*EXERCISE GOAL*: Only one stretch of the data is wanted: the line containing "(R356, R386). -/", the line containing "def listsOf (n", and every line between them, copied exactly.

[Opening MATERIAL FOR THIS EXERCISE section]

-- ==== Sys2Proof/Machine/Sessions.lean ====
section
/-!
DEFINITION. Sessions and paged attention (R355–R387): slots and the operations that hold them, pools and their free stacks, the
KV page table, steps and their plans, parking and resuming.
-/

namespace Sys2Proof.Machine

def State.slot (s : State) (x : Nat) : Slot := spGet (fun _ => Slot.init) s.ses.slots x
def State.setSlot (s : State) (x : Nat) (v : Slot) : State := { s with ses.slots := spPut (fun _ => Slot.init) s.ses.slots x v }
def State.modSlot (s : State) (x : Nat) (g : Slot → Slot) : State := s.setSlot x (g (s.slot x))
def State.pool (s : State) (k : Nat) : Pool := spGet (fun _ => Pool.init) s.ses.pools k
def State.setPool (s : State) (k : Nat) (v : Pool) : State := { s with ses.pools := spPut (fun _ => Pool.init) s.ses.pools k v }
def sesLoc (e x : Nat) : Loc := locHub 0x12 e 0xFF x
/-- The vector of R386. -/
def State.sesIrq (s : State) : State := if s.rget Fd.SES_CTL_IRQ_EN = 1 then s.msi (s.rget Fd.SES_CTL_VECTOR) else s
/-- A slot becomes LOST (R356, R386). -/
def State.slotLost (s : State) (x reason : Nat) : State :=
  ((s.modSlot x (fun q => { q with st := .lost })).raise (recNote reason (sesLoc (if reason = 0x0902 then 0 else 2) x))).sesIrq

/-! ## Geometry (R365, R366, R380) -/

/-- Tokens per page. -/
def Slot.tpp (q : Slot) : Nat := 2 ^ (16 - q.tb)
def Slot.layers (q : Slot) : Nat := q.layersM1 + 1
def ceilDiv (a b : Nat) : Nat := (a + b - 1) / b
/-- Page entries of a token count. -/
def Slot.entries (q : Slot) (tokens : Nat) : Nat := ceilDiv tokens q.tpp * q.layers
/-- Page lists of a number of entries. -/
def listsOf (n : Nat) : Nat := ceilDiv n 16384
def Pool.va (p : Pool) (i : Nat) : Nat := p.base + i * 65536
/-- Where page i of a parked image starts, and its size (R380). -/
def imageP0 (np : Nat) : Nat := alignUp (0x80 + 16 * np) 65536
def imageSize (np : Nat) : Nat := imageP0 np + 65536 * np

/-! ## The free stack (R362, R364) -/

/-- Pop a page: `error 0` where the pool is empty, else the reason of the failed access. -/
def State.popPage (s : State) (k : Nat) : State × Except Nat Nat :=
  let p := s.pool k
  if p.free = 0 then (s, .error 0)
  else
    match s.vread none 0 p.asid p.tenant (p.base + 4 * (p.free - 1)) 4 with
    | (s, .error _) => (s, .error 0x0906)
    | (s, .ok l) => (s.setPool k { p with free := p.free - 1 }, .ok (leNat l % 2 ^ 24))
/-- Push a page; a page whose push fails stays out of the pool. -/
def State.pushPage (s : State) (k i : Nat) : State :=
  let p := s.pool k
  match s.vwrite none 0 p.asid p.tenant (p.base + 4 * p.free) (leBytes 4 i) with
  | (s, some _) => s
  | (s, none) => s.setPool k { p with free := p.free + 1 }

[Closing MATERIAL FOR THIS EXERCISE section]

*YOUR SOLUTION*:
/-- A slot becomes LOST (R356, R386). -/
def State.slotLost (s : State) (x reason : Nat) : State :=
  ((s.modSlot x (fun q => { q with st := .lost })).raise (recNote reason (sesLoc (if reason = 0x0902 then 0 else 2) x))).sesIrq

/-! ## Geometry (R365, R366, R380) -/

/-- Tokens per page. -/
def Slot.tpp (q : Slot) : Nat := 2 ^ (16 - q.tb)
def Slot.layers (q : Slot) : Nat := q.layersM1 + 1
def ceilDiv (a b : Nat) : Nat := (a + b - 1) / b
/-- Page entries of a token count. -/
def Slot.entries (q : Slot) (tokens : Nat) : Nat := ceilDiv tokens q.tpp * q.layers
/-- Page lists of a number of entries. -/
def listsOf (n : Nat) : Nat := ceilDiv n 16384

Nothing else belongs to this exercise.